Here, again, think about the fact that the word “mind” here, citta, can also cover the heart. We try to lift our hearts, lift our minds, until we’re above the ordinary back-and-forth of the human realm. We spend so much time picking up the news of other people, picking up the moods of the people immediately around us. We should learn how to lift ourselves above those things. This is an image the Buddha uses again and again: When you’re discerning, it’s as if you’re in a tower. You’ve raised yourself above the issues around you, and the mind is no longer a slave to them, no longer takes them as its food. You feed off of something better: You feed off of wisdom, you feed off of discernment. It’s in this way that you can aim at that goal of unbinding, total freedom.
It’s all too easy, as we go from day to day to day, to forget our larger goal, especially when there’s a lot of work around the monastery, a lot of work in our homes. But we can’t let the work run us. As Ajaan Fuang used to say in Thai, “We learn to do the work so that the work doesn’t do us.” Learn to do it in a way that it’s not doing you. Do your jobs, you do your duties as a gift to yourself, as a gift to others: a gift to yourself in the sense you’re developing really good qualities inside, like patience and determination, and those are going to be your food.
So when the Buddha said that patient endurance is the ultimate austerity, that’s because it’s what burns away our defilements. You realize that you can survive difficult things. You don’t have to be totally oppressed by the work you have to do. You can raise your mind above it, largely through the way you talk to yourself. So talk to yourself into seeing patient endurance as something you want to develop. Learn to see it, not as a weakness, but as a strength.
It’s also one of your major tools in developing discernment. You’re not going to understand the mind’s relationship to pain until you’re able to put up with some pain. You’re not going to understand the mind’s way of talking to yourself unless you put up with the way other people talk to you. So learn how to be eager to develop this quality of patient endurance. After all, the Buddha singled it out as the beginning point of his teaching. There’s got to be a reason for that.
Try to develop these qualities as your way of paying homage to the Buddha for all that he’s done for us. Think about that: For 45 years after he gained awakening, he spent his life teaching, teaching, teaching. Sometimes he’d go off into the forest to be alone, but we don’t know whether that was just to be totally alone or whether he was teaching devas at the time. But we sense that if there was somebody who could benefit from the teaching, he went there—even to his very last day.
Of these days that we commemorate—Visākha Pūjā, Āsāḷha Pūjā, and Māgha Pūjā—two of them were important not only in the Buddha’s first year after he gained his awakening, but also in the very last year of his life. Māgha Pūjā was the day when he gave up the will to live further.
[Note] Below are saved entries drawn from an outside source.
-- ==== Sys2Proof/Machine/HostLanes.lean ====
section
/-! DEFINITION. Host lanes and client ports (09_host_lanes_and_clients.md): lane bring-up, port states, the Sprinica link,
lane sparing, sleep, and the checks of group and port sets. -/
namespace Sys2Proof.Machine

/-! ## Settings of ports and lanes -/

/-- R314: the lane group of port `p`. -/
def portGroup (t : Tbl Nat) (p : Nat) : Nat := look t (F.PORT_CFG_group (p / 8) (p % 8))
/-- R314 -/ def portFirst (t : Tbl Nat) (p : Nat) : Nat := look t (F.PORT_CFG_first_lane (p / 8) (p % 8))
/-- R314: how many lanes the port has. -/
def portWidth (t : Tbl Nat) (p : Nat) : Nat := 2 ^ look t (F.PORT_CFG_lanes (p / 8) (p % 8))
/-- R314 -/ def portValid (t : Tbl Nat) (p : Nat) : Bool := look t (F.PORT_CFG_valid (p / 8) (p % 8)) == 1
/-- R314: 0 PACKET, 1 CBR. -/
def portCbr (t : Tbl Nat) (p : Nat) : Bool := look t (F.PORT_CFG_mapping (p / 8) (p % 8)) == 1
/-- R314: 0 ETHERNET, 1 FLEXO. -/
def portFlexo (t : Tbl Nat) (p : Nat) : Bool := look t (F.PORT_CFG_type (p / 8) (p % 8)) == 1
/-- R314 -/ def portSlm (t : Tbl Nat) (p : Nat) : Nat := look t (F.PORT_CFG_slm (p / 8) (p % 8))
/-- R314 -/ def portSpareEn (t : Tbl Nat) (p : Nat) : Bool := look t (F.PORT_CFG_spare_en (p / 8) (p % 8)) == 1
/-- R314 -/ def portPass (t : Tbl Nat) (p : Nat) : Bool := look t (F.PORT_CFG_rs_fec (p / 8) (p % 8)) == 1

/-- The positions of a port's lanes within its group (R314). -/
def portPositions (t : Tbl Nat) (p : Nat) : List Nat := (List.range (portWidth t p)).map (portFirst t p + ·)

/-- R311, R312: the port-logic rate in units of 1 kb/s. -/
def portRate (t : Tbl Nat) (p : Nat) : Nat :=
  let size := look t (F.PORT_CFG_size (p / 8) (p % 8))
  (if portFlexo t p then 105258000 else if portPass t p then 106250000 else 100390625) * 2 ^ size

/-- R301: a port that needs its own timing. -/
def ownTiming (t : Tbl Nat) (p : Nat) : Bool := portFlexo t p || portPass t p

/-- The state of the lane at position `j` of group `g` (R305). -/
def laneState (s : State) (g j : Nat) : Nat := s.g (F.HL_LANE_STAT_state g j)

/-- R82: the ports whose lanes a clock domain of the host lanes serves: clk_crxk its lane, clk_ctxg its group. -/
def domainPorts (t : Tbl Nat) (dom : Nat) : List Nat :=
  (List.range 32).filter fun p => portValid t p &&
    (if 32 ≤ dom then portGroup t p == (dom - 32) / 8 && (portPositions t p).contains ((dom - 32) % 8)
     else 28 ≤ dom && portGroup t p == dom - 28)

/-- R82: words dropped by a resynchronisation are also lost frames of the port that owns the FIFO, the lowest that the domains serve. -/
def resyncLost (a b dropped : Nat) (s : State) : State :=
  match (domainPorts s.inForce a ++ domainPorts s.inForce b).head? with
  | some p => s.bump (F.PORT_CNT_count (p / 8) (p % 8) 5) dropped
  | none => s

/-- FIFO_RESYNC -/
def execFifoResync (a b : Fin 64) (pa pb : Fin 256) (dropped : Nat) (s : State) : Host.Outcome State Fault Refusal :=
  .next (resyncLost a.val b.val dropped (fifoResync a.val b.val pa.val pb.val dropped s))

/-- R317: a port's state: 0 DOWN, 1 LANE_WAIT, 2 EXCHANGE, 3 ALIGN, 4 UP. -/
def portState (s : State) (p : Nat) : Nat := s.g (F.PORT_STAT_state (p / 8) (p % 8))

/-- What a port keeps. -/
def portSt (s : State) (p : Nat) : PortSt := Tbl.get {} s.lanes.port p

/-- Changes what a port keeps. -/
def modPort (p : Nat) (f : PortSt → PortSt) (s : State) : State :=
  { s with lanes := { s.lanes with port := Tbl.set {} s.lanes.port p (f (Tbl.get {} s.lanes.port p)) } }

/-- Counter `c` of port `p` (R314). -/
def portCount (p c n : Nat) (s : State) : State := s.bump (F.PORT_CNT_count (p / 8) (p % 8) c) n

/-- Event `b` of port `p`: 0 PORT_STATE, 1 PORT_FAULT, 2 SLM_EVENT (R314). -/
def portEvt (p b : Nat) (s : State) : State := State.evt (0xA0 + p / 8) (3 * (p % 8) + b) s

/-- The positions of a port's current lanes: those LANEMAP names once it has been up, else those configured. -/
def portLanes (s : State) (p : Nat) : List Nat :=
  let m := s.g (F.PORT_LANEMAP_map (p / 8) (p % 8))
  let n := portWidth s.inForce p
  let l := (List.range n).map fun j => m / 16 ^ j % 16
  if l.all (· < 8) then l else portPositions s.inForce p

/-- The position of a port's spare lane, if it holds one. -/
def portSpare (s : State) (p : Nat) : Option Nat :=
  match (portSt s p).spare with
  | some j => some j
  | none => if portSpareEn s.inForce p then some (s.cur (F.PORT_CFG_spare_lane (p / 8) (p % 8))) else none

/-- The port that uses the lane at position `j` of group `g`, as a port lane or as its spare. -/
def portOf (s : State) (g j : Nat) : Option Nat :=
  (List.range 32).find? fun p => portValid s.inForce p && portGroup s.inForce p == g &&
    ((portLanes s p).contains j || portSpare s p == some j)

/-! ## Lanes and ports together (R305, R317) -/

/-- R305: a lane takes a state; the bits that go with it are cleared when it starts anew. -/
def laneGo (g j v : Nat) (s : State) : State :=
  let s := s.setF (F.HL_LANE_STAT_state g j) v
  if v ≤ 1 then
    ((s.setB (F.HL_LANE_STAT_cdr_lock g j) false).setB (F.HL_LANE_STAT_sig_det g j) false).setB (F.HL_LANE_STAT_spare g j) false
  else s.setB (F.HL_LANE_STAT_spare g j) (v == 6)

/-- R317: a port takes a state; PORT_STATE is raised. -/
def portGo (p v : Nat) (s : State) : State :=
  if portState s p = v then s else portEvt p 0 (s.setF (F.PORT_STAT_state (p / 8) (p % 8)) v)

/-- spare_ready follows the spare lane (R314, R323). -/
def spareReady (p : Nat) (s : State) : State :=
  let g := portGroup s.inForce p
  let ready := (portSpare s p).any fun j => laneState s g j == 6
  let s := modPort p (fun x => { x with bareAt := if ready then none else some (x.bareAt.getD s.now) }) s
  s.setB (F.PORT_STAT_spare_ready (p / 8) (p % 8)) ready

/-- R320: a new exchange window opens. -/
def openWindow (p : Nat) (s : State) : State :=
  let g := portGroup s.inForce p
  let s := modPort p (fun q => { q with anyValid := false, badVersion := false, badLanes := false }) s
  s.forEach (portLanes s p ++ (portSpare s p).toList) fun j s =>
    { s with lanes := { s.lanes with exch := Tbl.set {} s.lanes.exch (8 * g + j) {} } }

/-- R317, R323: a port whose lanes are READY leaves LANE_WAIT; a lane that regains READY while the port is UP becomes its
spare. -/
def portEval (p : Nat) (s : State) : State :=
  let g := portGroup s.inForce p
  if portState s p = 1 then
    if (portLanes s p).all fun j => laneState s g j == 4 then
      if portSlm s.inForce p = 0 then portGo p 3 s else openWindow p (portGo p 2 s)
    else s
  else if portState s p = 4 then
    match portSpare s p with
    | some j => if laneState s g j = 4 && (portSt s p).features.testBit 0 then spareReady p (laneGo g j 6 s) else s
    | none => s
  else s

/-- R305: the port's receive side finds alignment again or loses it; a FlexO port shows it in flexo_lof. -/
def flexoLof (p : Nat) (b : Bool) (s : State) : State :=
  s.setB (F.PORT_STAT_flexo_lof (p / 8) (p % 8)) (b && portFlexo s.inForce p)

/-- A lane has become READY. -/
def laneReady (g j : Nat) (s : State) : State :=
  let s := laneGo g j 4 s
  let k := 8 * g + j
  let s := if Tbl.get false s.lanes.retrain k && s.cur (F.HL_GRP_CTRL_iface g) == 1 then State.evt (0x90 + g) 2 s else s
  let s := { s with lanes := { s.lanes with retrain := Tbl.set false s.lanes.retrain k false } }
  match portOf s g j with
  | some p => portEval p s
  | none => s

/-- R305, R317, R318: a port leaves UP for a cause that spares the lanes other than `except`: they return to READY. -/
def portLeaveUp (p v : Nat) (s : State) : State :=
  let g := portGroup s.inForce p
  let s := portEvt p 1 (portCount p 11 1 (flexoLof p true (portGo p v s)))
  let s := modPort p (fun q => { q with request := none, acked := false }) s
  s.forEach (portLanes s p) fun j s => if laneState s g j = 5 then laneGo g j 4 s else s

/-! ## Lane commands -/

/-- LANE_SIGNAL_DETECT. R305. -/
def execLaneSignalDetect (k : Fin 32) (s : State) : Host.Outcome State Fault Refusal :=
  let g := k.val / 8
  let j := k.val % 8
  if laneState s g j = 1 then .next ((laneGo g j 2 s).setB (F.HL_LANE_STAT_sig_det g j) true) else .next s
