/-- R463: the earliest instant at which a switch has applied its phase: 1 ms after its choice, with SLEW the time that Δ takes at
slew_rate down to 1 ns. -/
def switchEnds (s : State) : Nat :=
  s.syn.switchAt + 1000000 +
    (if s.curOn F.SYN_CTRL_switch_type then (s.syn.delta.natAbs - 1) * 1000000000 / max 1 (s.cur F.SYN_CTRL_slew_rate) else 0)

/-- SWITCH_COMPLETE. R463. -/
def execSwitchComplete (s : State) : Host.Outcome State Fault Refusal :=
  if s.on F.SYN_STAT_switching ∧ dpll s ≠ 4 then
    let s := buildOut (s.reach (switchEnds s))
    .next (State.evt 0xD0 0 (synHist F.SYN_HIST_switched (s.setB F.SYN_STAT_switching false)))
  else .next s

/-- REF_DISAGREE. R460: an eligible input of the selection's rank, and the difference in 0.01 ppm, above disagree_ppm for
disagree_time. -/
def execRefDisagree (k : Fin 15) (diff : BitVec 16) (s : State) : Host.Outcome State Fault Refusal :=
  let k := k.val
  let sel := s.g F.SYN_STAT_selected
  if sel ≠ 0xF ∧ k ≠ sel ∧ eligible s k ∧ rankOf s k = rankOf s sel ∧ s.cur F.SYN_DISAGREE_disagree_ppm * 10 < diff.toNat then
    let s := modSyn (fun y => { y with excessAt := some s.now }) s
    let s := ((s.setF F.SYN_DISAGREE_STAT_difference diff.toNat).setF F.SYN_DISAGREE_STAT_input_a sel).setF
      F.SYN_DISAGREE_STAT_input_b k
    .next (State.level 0xD0 4 true (synHist F.SYN_HIST_disagree s))
  else .next s

/-! ## ESMC (R455, R456) -/

/-- ESMC_PDU_RX: the SSM code, or none for a malformed PDU. -/
def execEsmcPduRx (p : Fin 32) (code : Option (BitVec 4)) (s : State) : Host.Outcome State Fault Refusal :=
  let p := p.val
  if portState s p ≠ 4 ∨ portFlexo s.inForce p then .next s
  else
    let s := portCount p 9 1 s
    match code with
    | none => .next (s.bump F.ESMC_BAD_count 1)
    | some c =>
      let s := modSyn (fun y => { y with rxAt := Tbl.insert y.rxAt p s.now }) s
      .next (synReport ((s.setF (F.SYN_ESMC_rx_ql p) c.toNat).setB (F.SYN_ESMC_rx_failed p) false))

/-- ESMC_INFO_TX: every 1 s an information PDU on each port with tx_en = 1. -/
def execEsmcInfoTx (s : State) : Host.Outcome State Fault Refusal :=
  let s := s.reach (s.syn.infoAt + 1000000000)
  let s := modSyn (fun y => { y with infoAt := s.now }) s
  .next (s.forEach (List.range 32) fun p s =>
    if esmcSends s p then
      let c := esmcCode s p
      modSyn (fun y => { y with esmc := Tbl.insert y.esmc p (c, false, esmcSource s p) }) (s.setF (F.SYN_ESMC_tx_ql p) c)
    else s)

/-- ESMC_QL_TIMEOUT: no PDU for 5 s. -/
def execEsmcQlTimeout (p : Fin 32) (s : State) : Host.Outcome State Fault Refusal :=
  let s := match Tbl.find s.syn.rxAt p.val with | some t => s.reach (t + 5000000000) | none => s
  .next (synReport (s.setB (F.SYN_ESMC_rx_failed p.val) true))

/-! ## Device time (R464 to R466) -/

/-- R466: the next instant at which device time plus pps_out_delay is a whole second. -/
def nextPps (s : State) : Nat :=
  let d := signed 32 (s.g F.SYN_PPS_OUT_DELAY_delay)
  let x : Int := (s.now : Int) + 1 + d
  (((x + 999999999) / 1000000000) * 1000000000 - d).toNat

/-- R464: an ADJUST starts. -/
def adjustStart (off : Int) (s : State) : State :=
  modSyn (fun y => { y with adjust := some (s.now, s.g F.SYN_TIME_CTRL_adj_rate, off) }) (s.setB F.SYN_TIME_CTRL_busy true)

/-- R464: a write of SYN_TIME_CTRL: op and adj_rate, and with go the operation. -/
def timeCtrl (go op : Bool) (rate : Nat) (s : State) : State :=
  let s := (s.setB F.SYN_TIME_CTRL_op op).setF F.SYN_TIME_CTRL_adj_rate rate
  if !go then s
  else if s.on F.SYN_TIME_CTRL_busy then State.err 0xD3 0 0x82 s
  else if op then adjustStart (signed 32 (s.g F.SYN_TIME_ADJ_offset)) s
  else
    let v := s.g F.SYN_TIME_SET_LO_time + 2 ^ 32 * s.g F.SYN_TIME_SET_HI_time
    if v % 1000000000 ≠ 0 ∨ v ≤ nextPps s then State.err 0xD3 0 0x81 s
    else modSyn (fun y => { y with setWaits := true }) (s.setB F.SYN_TIME_CTRL_busy true)

/-- SET_AT_PPS -/
def execSetAtPps (m : Master) (rate : BitVec 10) (s : State) : Host.Outcome State Fault Refusal :=
  .next (s.goWrite m 0xD3058 false (timeCtrl true false rate.toNat))

/-- ADJUST -/
def execAdjust (m : Master) (rate : BitVec 10) (s : State) : Host.Outcome State Fault Refusal :=
  .next (s.goWrite m 0xD3058 false (timeCtrl true true rate.toNat))

/-- ADJUST_COMPLETE. R464: device time has run at 1 ± adj_rate until the offset is used up. -/
def execAdjustComplete (s : State) : Host.Outcome State Fault Refusal :=
  match s.syn.adjust with
  | none => .next s
  | some (t0, rate, off) =>
    let run := off.natAbs * 1000000 / max 1 rate
    let s := s.reach (((t0 + run : Nat) : Int) + off).toNat
    .next (modSyn (fun y => { y with adjust := none }) (s.setB F.SYN_TIME_CTRL_busy false))
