/-! ## Trim sets (R498 to R502) -/

/-- The trim points, °C. -/
def trimPoint (i : Nat) : Int := ([-40, 0, 25, 55, 85, 110] : List Int).getD i 110

/-- The lower of the trim points that bracket a temperature in 0.125 °C. -/
def trimLower (t : Int) : Nat := ((List.range 5).filter fun i => 8 * trimPoint i ≤ t).foldl max 0

/-- The engine temperature read last, 0.125 °C (R500, R517). -/
def engineTemp (s : State) (le : Nat) : Int := signed 16 (s.g (F.CAL_ENG_STAT_die_temp le))

/-- A trim field of the set of point `t`: gain, offset and skew of a unit, or swing and peaking of a lane (position 127). -/
def trimField (le : Nat) (dac : Bool) (lane pos t c : Nat) : Field :=
  if pos = 127 then (if c = 0 then F.TRIM_LANE_swing le t lane else F.TRIM_LANE_peaking le t lane)
  else if dac then
    match c with
    | 0 => F.TRIM_DAC_gain le t (34 * lane + pos)
    | 1 => F.TRIM_DAC_offset le t (34 * lane + pos)
    | _ => F.TRIM_DAC_skew le t (34 * lane + pos)
  else
    match c with
    | 0 => F.TRIM_ADC_gain le t (68 * lane + pos)
    | 1 => F.TRIM_ADC_offset le t (68 * lane + pos)
    | _ => F.TRIM_ADC_skew le t (68 * lane + pos)

/-- A trim value; lane settings are unsigned. -/
def trimValue (s : State) (le : Nat) (dac : Bool) (lane pos t c : Nat) : Int :=
  let f := trimField le dac lane pos t c
  if pos = 127 then (s.g f : Int) else signed f.width (s.g f)

/-- R500: the interpolated value at a temperature, × 4,800. -/
def interpolated (s : State) (le : Nat) (dac : Bool) (lane pos c : Nat) (t : Int) : Int :=
  let v i := trimValue s le dac lane pos i c
  let i := trimLower t
  let a := 8 * trimPoint i
  let b := 8 * trimPoint (i + 1)
  if t < a then v 0 * 4800 else if b < t then v 5 * 4800
  else v i * 4800 + (v (i + 1) - v i) * (t - a) * (4800 / (b - a))

/-- Component `c` of a triple. -/
def comp (v : Int × Int × Int) (c : Nat) : Int := if c = 0 then v.1 else if c = 1 then v.2.1 else v.2.2

/-- R153, R176: the unit stays interleaved although it is faulty; its calibration is frozen. -/
def unitFrozen (s : State) (le : Nat) (dac : Bool) (lane pos : Nat) : Bool :=
  pos != 127 && (repUnit s le dac lane pos).lost && Tbl.get false s.rep.kept (convKey le dac lane)

/-- R500: the working values of an entry. -/
def workSet (le : Nat) (dac : Bool) (lane pos : Nat) (s : State) : State :=
  if unitFrozen s le dac lane pos then s else
  let k := convKey le dac lane * 128 + pos
  let t := engineTemp s le
  let d := Tbl.get (0, 0, 0) s.rep.live k
  let w c := roundEven (interpolated s le dac lane pos c t + comp d c) 4800
  modRep (fun r => { r with work := Tbl.set (0, 0, 0) r.work k (w 0, w 1, if pos = 127 then 0 else w 2) }) s

/-- R500: every working value of an engine. -/
def workAll (le : Nat) (s : State) : State :=
  let s := s.forEach (List.range 272) fun i => workSet le false (i / 68) (i % 68)
  let s := s.forEach (List.range 136) fun i => workSet le true (i / 34) (i % 34)
  s.forEach (List.range 4) fun l => workSet le true l 127
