/-- R522: the oldest or the chosen entry leaves; those older than it move one place toward the head. -/
def evlRemove (s : State) : State :=
  let t := s.g F.EVL_TAIL_count
  let j := evlVictim s
  let move (sl : Tbl LogEntry) (i : Nat) : Tbl LogEntry := match Tbl.find sl ((t + i) % 1024) with
    | some x => Tbl.insert sl ((t + i + 1) % 1024) x
    | none => sl
  let s := modEvl (fun e => { e with slots := (List.range j).reverse.foldl move e.slots }) (evlDrop s)
  let s := if s.evl.wrapped then s else State.evt 0xFA 2 (modEvl (fun e => { e with wrapped := true }) s)
  s.incWrap F.EVL_TAIL_count 1

/-- R519, R522, R523: an entry is written at the head. -/
def evlWrite (x : LogEntry) (s : State) : State :=
  let full := decide (1024 ≤ evlHeld s)
  let policy := s.g F.EVL_CTRL_policy
  if full && (policy == 1 || (policy != 0 && x.kind == 0)) then evlDrop s
  else
    let s := if full then evlRemove s else s
    let n := Tbl.get 0 s.evl.seqs x.page
    let y := { x with seq := n % 256, gap := s.evl.gap }
    let h := s.g F.EVL_HEAD_count
    let s := modEvl (fun e => { e with
      slots := Tbl.insert e.slots (h % 1024) y, seqs := Tbl.set 0 e.seqs x.page (n + 1), gap := false, last := some x.stamp }) s
    evlNear (State.datapath (s.incWrap F.EVL_HEAD_count 1) 1180 1)

/-- R44, R520: the entry of the sorter that is written next: least stamp, then least page, then first of its page. -/
def evlNext : List LogEntry → Option LogEntry
  | [] => none
  | a :: t => match evlNext t with
    | none => some a
    | some b => if b.stamp < a.stamp ∨ (b.stamp = a.stamp ∧ b.page < a.page) then some b else some a

/-- R520: the next entry leaves the sorter. -/
def evlRelease (s : State) : State :=
  match evlNext s.evl.sorter with
  | none => s
  | some x => evlWrite x (modEvl (fun e => { e with sorter := e.sorter.erase x }) s)

/-- R520: an entry earlier than the last one written takes its stamp. -/
def evlLate (x : LogEntry) (s : State) : LogEntry × State :=
  match s.evl.last with
  | some l => if x.stamp < l then ({ x with stamp := l, late := true }, s.bump F.EVL_LATE_count 1) else (x, s)
  | none => (x, s)

/-- R520: an entry enters the sorter; a full sorter writes its oldest at once. -/
def evlArrive (x : LogEntry) (s : State) : State :=
  let s := if 64 ≤ s.evl.sorter.length then evlRelease s else s
  let (x, s) := evlLate x s
  modEvl (fun e => { e with sorter := e.sorter ++ [x] }) s

/-- EVL_ENTRY. R518, R520: the oldest entry that source page `p` has made reaches the sorter. -/
def execEvlEntry (p : Fin 256) (s : State) : Host.Outcome State Fault Refusal :=
  match s.ev.made.find? fun e => e.page == p.val with
  | none => .next s
  | some x => .next (evlArrive x { s with ev := { s.ev with made := s.ev.made.erase x } })

/-- SORTER_RELEASE. R520: the stamp of the next entry lies 20 µs back, or the sorter is full. -/
def execSorterRelease (s : State) : Host.Outcome State Fault Refusal :=
  match evlNext s.evl.sorter with
  | none => .next s
  | some x => .next (evlRelease (if 64 ≤ s.evl.sorter.length then s else s.reach (x.stamp + 20000)))

/-- FOLD_WINDOW_END. R521: the window of a page, kind (0 EVENT, 2 LOSS) and code ends; what it has folded makes an entry, which
opens a new window. -/
def execFoldWindowEnd (p : Fin 256) (loss : Bool) (code : Byte) (s : State) : Host.Outcome State Fault Refusal :=
  let kind := if loss then 2 else 0
  let k := (p.val * 4 + kind) * 256 + code.toNat
  match Tbl.find s.ev.fold k with
  | none => .next s
  | some w =>
    let s := s.reach w.ends
    let low := if loss then 0 else if code.toNat = 30 then s.g (F.PAGE_STAT_commit_reason (domainOf p.val))
      else if code.toNat = 25 then s.g (F.ERR_code p.val) else 0
    .next (if s.logRuns then s.foldEnd p.val code.toNat kind low w else { s with ev := { s.ev with fold := Tbl.erase s.ev.fold k } })

/-- R523, R525: a write of EVL_TAIL; a value beyond EVL_HEAD or behind EVL_TAIL is ignored. -/
def evlTail (v : Nat) (s : State) : State :=
  if (v + 2 ^ 32 - s.g F.EVL_TAIL_count) % 2 ^ 32 ≤ evlHeld s then
    evlNear (modEvl (fun e => { e with wrapped := false }) (s.setF F.EVL_TAIL_count v))
  else s

/-- EVL_TAIL_WRITE -/
def execEvlTailWrite (m : Master) (value : Word) (s : State) : Host.Outcome State Fault Refusal :=
  .next (s.goWrite m 0xFA048 false (evlTail value.toNat))

/-- R519: word `w` of an entry. -/
def entryWord (e : LogEntry) (w : Nat) : Nat :=
  match w with
  | 0 => e.stamp % 2 ^ 32
  | 1 => e.stamp / 2 ^ 32 % 2 ^ 32
  | 2 => e.page * 2 ^ 24 + e.seq * 65536 + e.code * 256 + e.kind * 64 + e.late.toNat * 32 + e.gap.toNat * 16
  | _ => e.arg % 2 ^ 32

/-- R523: a word of the event-log window. -/
def evlWindow (s : State) (off : Nat) : Nat :=
  match Tbl.find s.evl.slots (off / 16) with
  | some e => entryWord e (off / 4 % 4)
  | none => 0

/-- R524: the log is emptied. -/
def evlWipe (s : State) : State :=
  let s := { s with evl := {}, ev := { s.ev with made := [], fold := [] } }
  (s.setF F.EVL_HEAD_count 0).setF F.EVL_TAIL_count 0

/-- Everything the sorter holds is written (with the entries on their way to it). -/
def evlFlush (s : State) : State :=
  let s := { s with ev := { s.ev with made := [] } }.forEach s.ev.made evlArrive
  s.forEach (List.range 64) fun _ s => evlRelease s

/-- R524: the reset marker, stamped with the instant at which the reset began. -/
def evlMarker (cause : Nat) (s : State) : State :=
  let (x, s) := evlLate { stamp := s.now, page := 0, code := 0xFE, kind := 3, arg := cause } s
  evlWrite x s

/-! ## Performance counters (R529 to R533) -/

/-- Changes counter storage. -/
def modCnt (f : Cnt → Cnt) (s : State) : State := { s with cnt := f s.cnt }

/-- The value of counter `n`. -/
def cntValue (s : State) (n : Nat) : Nat := s.g (F.CNT_LO_value n) + 2 ^ 32 * s.g (F.CNT_HI_value n)

/-- R532, R533: counter `n` adds; a wrap carries into a chained successor or sets its overflow bit. -/
def cntAdd : Nat → Nat → Nat → State → State
  | 0, _, _, s => s
  | fuel + 1, n, inc, s =>
    let v := cntValue s n + inc
    let s := (s.setF (F.CNT_LO_value n) v).setF (F.CNT_HI_value n) (v / 2 ^ 32)
    let wraps := v / 2 ^ 48
    if wraps = 0 then s
    else if n < 511 ∧ s.on (F.CNT_SEL_chain_in (n + 1)) then
      if s.on (F.CNT_SEL_en (n + 1)) then cntAdd fuel (n + 1) wraps s else s
    else State.evt 0xF8 0 (s.setF (F.CNT_OVF_bits (n / 32)) (s.g (F.CNT_OVF_bits (n / 32)) ||| 2 ^ (n % 32)))

/-- R531: the numbers that are occupancy events. -/
def occupancyEvent (e : Nat) : Bool :=
  (decide (e < 256) && decide (6 ≤ e % 8)) || (decide (777 ≤ e) && decide (e ≤ 779)) ||
  (decide (800 ≤ e) && decide (e < 960) && decide (e % 4 = 3)) ||
  (decide (1064 ≤ e) && decide (e < 1160) && decide (16 ≤ (e - 1064) % 48))

/-- R300: the lane rate of host-lane group `g`, kb/s. -/
def laneRate (s : State) (g : Nat) : Nat :=
  let c := s.cur (F.HL_GRP_CTRL_rate_class g)
  if s.curOn (F.HL_GRP_CTRL_flexo_rate g) then Config.flexoLaneRate c
  else match c with | 0 => 53125000 | 1 => 106250000 | _ => 212500000

/-- R279, R301: the rate of the CBR client of port `p` as the justification of its container reproduces it, kb/s, as a fraction; none
without a container. -/
def clientRate (s : State) (p : Nat) : Option (Nat × Nat) :=
  ((List.range 128).find? fun x => contValid s.inForce (x / 64) (x % 64) && s.cur (F.LE_GLF_CONT_CFG_type (x / 64) (x % 64)) == 1 &&
      s.cur (F.LE_GLF_CONT_CFG_port (x / 64) (x % 64)) == p).map fun x =>
    let k := Tbl.get {} (s.eng (x / 64)).glf.cont (x % 64)
    let r := slotRate s (x / 64) true
    (r.1 * 1000000 * (128 * k.cn + k.cnr), r.2 * 256 * 128)

/-- R301: what times a lane group: its nominal rate `n` from the DPLL, or the client of timing_port within ±200 ppm of it. -/
def groupRate (s : State) (g n : Nat) : Nat :=
  let p := s.cur (F.HL_GRP_CTRL_timing_port g)
  if s.curOn (F.HL_GRP_CTRL_tx_timing g) then
    match clientRate s p with
    | some c =>
      let r := portRate s.inForce p
      let k := n * c.1 / (c.2 * max r 1)
      max (n - n / 5000) (min (n + n / 5000) k)
    | none => n
  else n

/-- R79, R470: the frequency that SYN_INk_CFG.freq names, kHz. -/
def refinClock (s : State) (k : Nat) : Nat :=
  [8, 1544, 2048, 10000, 19440, 25000, 125000, 156250].getD (s.cur (F.SYN_IN_CFG_freq k)) 0

/-- R79: the frequency of an engine's clock domain, in kHz ÷ 128: adc, dac, dsp, fec, lfr, ubh, mon in that order. The converters run
at Fs = 1.2 × Rs divided by the units in use. -/
def engineClock (s : State) (le i : Nat) : Nat :=
  let share (baud n : Nat) : Nat := if n = 0 then 0 else baud * 300000 * 128 / n
  match i with
  | 0 => share (s.g (F.LE_RX_PLAN_STAT_baud_active le)) (s.g (F.LE_RX_ADC_MAP_in_use le 0))
  | 1 => share (s.g (F.LE_TX_PLAN_STAT_baud_active le)) (s.g (F.LE_TX_DAC_MAP_in_use le 0))
  | 3 => 1500000 * 128
  | 4 => 1250000 * 128
  | 5 => 200000 * 128
  | _ => 1750000 * 128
He called the monks together and gave another summary of the teachings—in this case, it was the 37 wings to awakening. Then he said that after three months he was going to pass away. Three months later, on Visākha Pūjā that year, that’s what he did.
So let his years inform your years. Think about it: the fact that we have an awakened being—someone who awakened to how to put an end to suffering—and he taught the way to awakening as freely, as much as he could. We should see that as the main event in human history and adjust our lives around it, adjust our attitudes around it. Let it inform the way you approach every day, and you won’t go wrong.